The lines to reproduce run from the first one below to the line containing "and owners -/", both included. Reproduce them exactly and nothing else.

-----

-- ==== Sys2Proof/Machine/Drive.lean ====
section
/-! DEFINITION. Channel drive and cassette scheduling: entries and their delivery (R224 to R228), the boost-switch queue
(R239 to R245), events (R253) and faults (R236, R237, R547). The operations the commands of these chapters share. -/
namespace Sys2Proof.Machine

/-! ### Templates and owners -/

def cassetteOf (n : Nat) : Nat := n / 8
/-- The global number of a channel (00_scope, hierarchy). -/
def globalCh (k n : Nat) : Nat := (k - 1) * 64 + n
def globalCas (k c : Nat) : Nat := (k - 1) * 8 + c

def tplOf (k n : Nat) (d : Dev) : Nat := getF (F.DRV_CH_CFG.TEMPLATE k n) d
def isProp (k n : Nat) (d : Dev) : Bool := isSet (F.DRV_TPL_CTL.MODE k (tplOf k n d)) d
/-- A current value of the template as it applies to the channel: a bonded pair's is doubled (R235). -/
def pairFold (k n : Nat) (d : Dev) : Nat := if isSet (F.DRV_CH_CFG.BOND k n) d then 2 else 1
/-- FS_I of the channel, or pair, in mA (R233, R235). -/
def fullScale (k n : Nat) (d : Dev) : Nat := 10 * getF (F.DRV_TPL_PROP.FS_I k (tplOf k n d)) d * pairFold k n d
/-- The even channel of a bonded pair for its odd one, else the channel itself (R235). -/
def leadOf (k n : Nat) (d : Dev) : Nat := if isSet (F.DRV_CH_CFG.BOND_ODD k n) d then n - 1 else n
/-- The channels that act as one (R235). -/
def pairOf (k n : Nat) (d : Dev) : List Nat :=
  if isSet (F.DRV_CH_CFG.BOND_ODD k n) d then [n - 1, n]
  else if isSet (F.DRV_CH_CFG.BOND k n) d then [n, n + 1] else [n]

def peakT (k n : Nat) (d : Dev) : Nat := us (getF (F.DRV_TPL_PEAK.PEAK_T k (tplOf k n d)) d)
def boostTmax (k n : Nat) (d : Dev) : Nat := us (getF (F.DRV_TPL_PEAK.BOOST_TMAX k (tplOf k n d)) d)
def minOn (k n : Nat) (d : Dev) : Nat := us (getF (F.DRV_TPL_PULSE.MIN_ON k (tplOf k n d)) d)
def minOff (k n : Nat) (d : Dev) : Nat := us (getF (F.DRV_TPL_PULSE.MIN_OFF k (tplOf k n d)) d)
def detOn (k n : Nat) (d : Dev) : Bool := isSet (F.DRV_DET_CFG.DET_EN k (tplOf k n d)) d && !isProp k n d
def offWin (k n : Nat) (d : Dev) : Nat := 25000 * getF (F.DRV_DET_WIN.OFF_WIN k (tplOf k n d)) d
def slipLimit (k : Nat) (d : Dev) : Nat := us (getF (F.DRV_SCHED_CFG.SLIP_LIMIT k) d)

/-- T_RISE of R245 in µs. -/
def tRise (e : Nat) : Nat := (e + 8) / 16

/-! ### The pulse grid (R199, R227) -/

def gridP (freq : Nat) : Nat := 250000000 / freq
def gridOff (freq slot : Nat) : Nat := gridP freq * slot / 8
/-- The latest grid instant not after t, if there is one. -/
def gridLe (freq slot t : Nat) : Option Nat :=
  let p := gridP freq
  let o := gridOff freq slot
  if t < o then none else some (t - (t - o) % p)
/-- The first grid instant not before t. -/
def gridGe (freq slot t : Nat) : Nat :=
  let p := gridP freq
  let o := gridOff freq slot
  if t ≤ o then o else o + (t - o + p - 1) / p * p
/-- The duty in force for a window that begins at g (R225, R227). -/
def dutyAt (e : Entry) (g : Nat) : Nat :=
  e.duties.foldl (fun v c => if c.1 ≤ g then c.2 else v) e.duty
/-- W of R227. -/
def windowW (e : Entry) (g : Nat) : Nat := gridP e.freq * dutyAt e g / 65535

-----

■ Result of this exercise
-- ==== Sys2Proof/Machine/Drive.lean ====
section
/-! DEFINITION. Channel drive and cassette scheduling: entries and their delivery (R224 to R228), the boost-switch queue
(R239 to R245), events (R253) and faults (R236, R237, R547). The operations the commands of these chapters share. -/
namespace Sys2Proof.Machine

/-! ### Templates and owners -/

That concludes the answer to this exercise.